'''
-- ==== Sys2Proof/Laws/Scripts.lean ====
section
/-! SUPPORT. Exact runs: what each procedure does, state for state, when the outside world behaves in one given way
(`levelInPulse`, `idlePulse`, `clockPulse`, `masterPulse` of Safety.lean). The worked examples of 95_test_vectors.md are
instances. -/

namespace Sys2Proof.Machine

/-! ### The shift law over several bits (R141) -/

@[simp] theorem bits_length (v : Byte) : (bits v).length = 8 := by simp [bits]

theorem bits_shiftInto (v : Byte) (b : Bool) : bits (shiftInto v b) = (bits v).tail ++ [b] := by
  revert v b; decide

theorem bits_cons (v : Byte) : bits v = v.msb :: (bits v).tail := by
  revert v; decide

theorem bits_injective {v w : Byte} (h : bits v = bits w) : v = w := by
  have h' : ∀ v : Byte, v = BitVec.ofNat 8 ((bits v).foldl (fun n b => 2 * n + b.toNat) 0) := by decide
  rw [h' v, h' w, h]

/-- Shifting pushes bits out at the top and in at the bottom (R141). -/
theorem bits_foldl_shiftInto (bs : List Bool) (r : Byte) (h : bs.length ≤ 8) :
    bits (bs.foldl shiftInto r) = (bits r).drop bs.length ++ bs := by
  induction bs using List.reverseRecOn with
  | nil => simp
  | append_singleton bs b ih =>
    rw [List.foldl_append, List.foldl_cons, List.foldl_nil, bits_shiftInto, ih (by simp at h; omega)]
    have : ((bits r).drop bs.length).length ≠ 0 := by simp at h ⊢; omega
    rw [List.tail_append_of_ne_nil (by intro e; simp [e] at this)]
    simp [List.tail_drop]

/-- The bit a sender puts on the bus next is the next bit of the byte it loaded, whatever has been shifted in (R141). -/
theorem msb_foldl_shiftInto (bs : List Bool) (r : Byte) (h : bs.length < 8) :
    (bs.foldl shiftInto r).msb = r.getMsbD bs.length := by
  have h1 := congrArg List.head? (bits_foldl_shiftInto bs r (by omega))
  have h2 : ((bits r).drop bs.length).head? = some (r.getMsbD bs.length) := by
    rw [List.head?_drop]; simp [bits, h]
  rw [List.head?_append, h2, bits_cons] at h1
  simpa using h1

/-- Eight shifts leave the byte that was on the bus, whatever the register held (R141). -/
theorem foldl_shiftInto_bits (v r : Byte) : (bits v).foldl shiftInto r = v :=
  bits_injective (by rw [bits_foldl_shiftInto _ _ (by simp)]; simp)

/-- Shifting in the bits still missing completes a byte whose first `k` bits are in the register already (R225). -/
theorem foldl_shiftInto_drop {v r : Byte} {k : Nat} (h : (bits r).drop (8 - k) = (bits v).take k) :
    ((bits v).drop k).foldl shiftInto r = v := by
  apply bits_injective
  rw [bits_foldl_shiftInto _ _ (by simp)]
  simp [h]

/-- A sender puts its register's top bit on the bus and shifts it in again: after `n` bits the next ones follow (R141). -/
theorem bits_resend (v : Byte) (n : Nat) (h : n < 8) :
    (bits (shiftInto v v.msb)).take n = ((bits v).tail).take n := by
  rw [bits_shiftInto, List.take_append_of_le_length (by simp; omega)]

/-! ### The master's clock pulses (R132) -/

/-- The engine holds the clock low on a bus nobody else pulls the clock of, after its own START (R168). -/
structure State.Clocking (s : State) : Prop where
  scl_low : s.sclLow = true
  scl_free : s.sclExt = true
  no_start : s.startSeen = false
  busy : s.busBusy = true

section
variable {s : State} {rest : List Input} {level b : Bool} (out arb : Bool)

/-- One pulse in which another device puts `level` on the data line (R132). -/
theorem mClockBit_level (c : s.Clocking) (hi : s.inputs = levelInPulse level ++ rest) (hr : calm rest = true)
    (ha : arb = true → out = true → level = true) (hb : (level && (out || !s.sdaOe)) = b) :
    (mClockBit out arb).run s = .ok (.bit b)
      { s with sdaLow := !out, sdaExt := level, inputs := rest, wire := .pulse b :: s.wire } := by
  obtain ⟨h1, h2, h3, h4⟩ := c
  obtain ⟨⟩ := s
  simp only at h1 h2 h3 h4 hi ⊢
  subst h1 h2 h3 h4 hi hb
  cases out <;> cases level <;> cases arb <;>
    simp_all [mClockBit, putData, lineCall_calm, releaseDataHigh, pullDataLow, releaseClockHigh, pullClockLow,
      waitHalfBitPeriod_run, runHalfBit, levelInPulse, waitUntil_calm, isDataHigh_calm, State.observe, State.scl,
      State.sda, State.act]

/-- One pulse in which nobody does anything and nobody pulls the data line (R132). -/
theorem mClockBit_idle (c : s.Clocking) (hd : s.sdaExt = true) (hi : s.inputs = idlePulse ++ rest)
    (hr : calm rest = true) (hb : (out || !s.sdaOe) = b) :
    (mClockBit out arb).run s = .ok (.bit b)
      { s with sdaLow := !out, inputs := rest, wire := .pulse b :: s.wire } := by
  obtain ⟨h1, h2, h3, h4⟩ := c
  obtain ⟨⟩ := s
  simp only at h1 h2 h3 h4 hd hi ⊢
  subst h1 h2 h3 h4 hd hi hb
  cases out <;> cases arb <;>
    simp_all [mClockBit, putData, lineCall_calm, releaseDataHigh, pullDataLow, releaseClockHigh, pullClockLow,
      waitHalfBitPeriod_run, runHalfBit, idlePulse, waitUntil_calm, isDataHigh_calm, State.observe, State.scl,
      State.sda]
'''
> WORK TO COMPLETE
Everything from the line containing "append_singleton bs b ih =>" through the line containing "(bs.foldl shiftInto r).msb" in the material above should be retyped exactly, both ends included, and nothing more.

> WRITTEN ANSWER
  | append_singleton bs b ih =>
    rw [List.foldl_append, List.foldl_cons, List.foldl_nil, bits_shiftInto, ih (by simp at h; omega)]
    have : ((bits r).drop bs.length).length ≠ 0 := by simp at h ⊢; omega
    rw [List.tail_append_of_ne_nil (by intro e; simp [e] at this)]
    simp [List.tail_drop]

/-- The bit a sender puts on the bus next is the next bit of the byte it loaded, whatever has been shifted in (R141). -/
theorem msb_foldl_shiftInto (bs : List Bool) (r : Byte) (h : bs.length < 8) :
    (bs.foldl shiftInto r).msb = r.getMsbD bs.length := by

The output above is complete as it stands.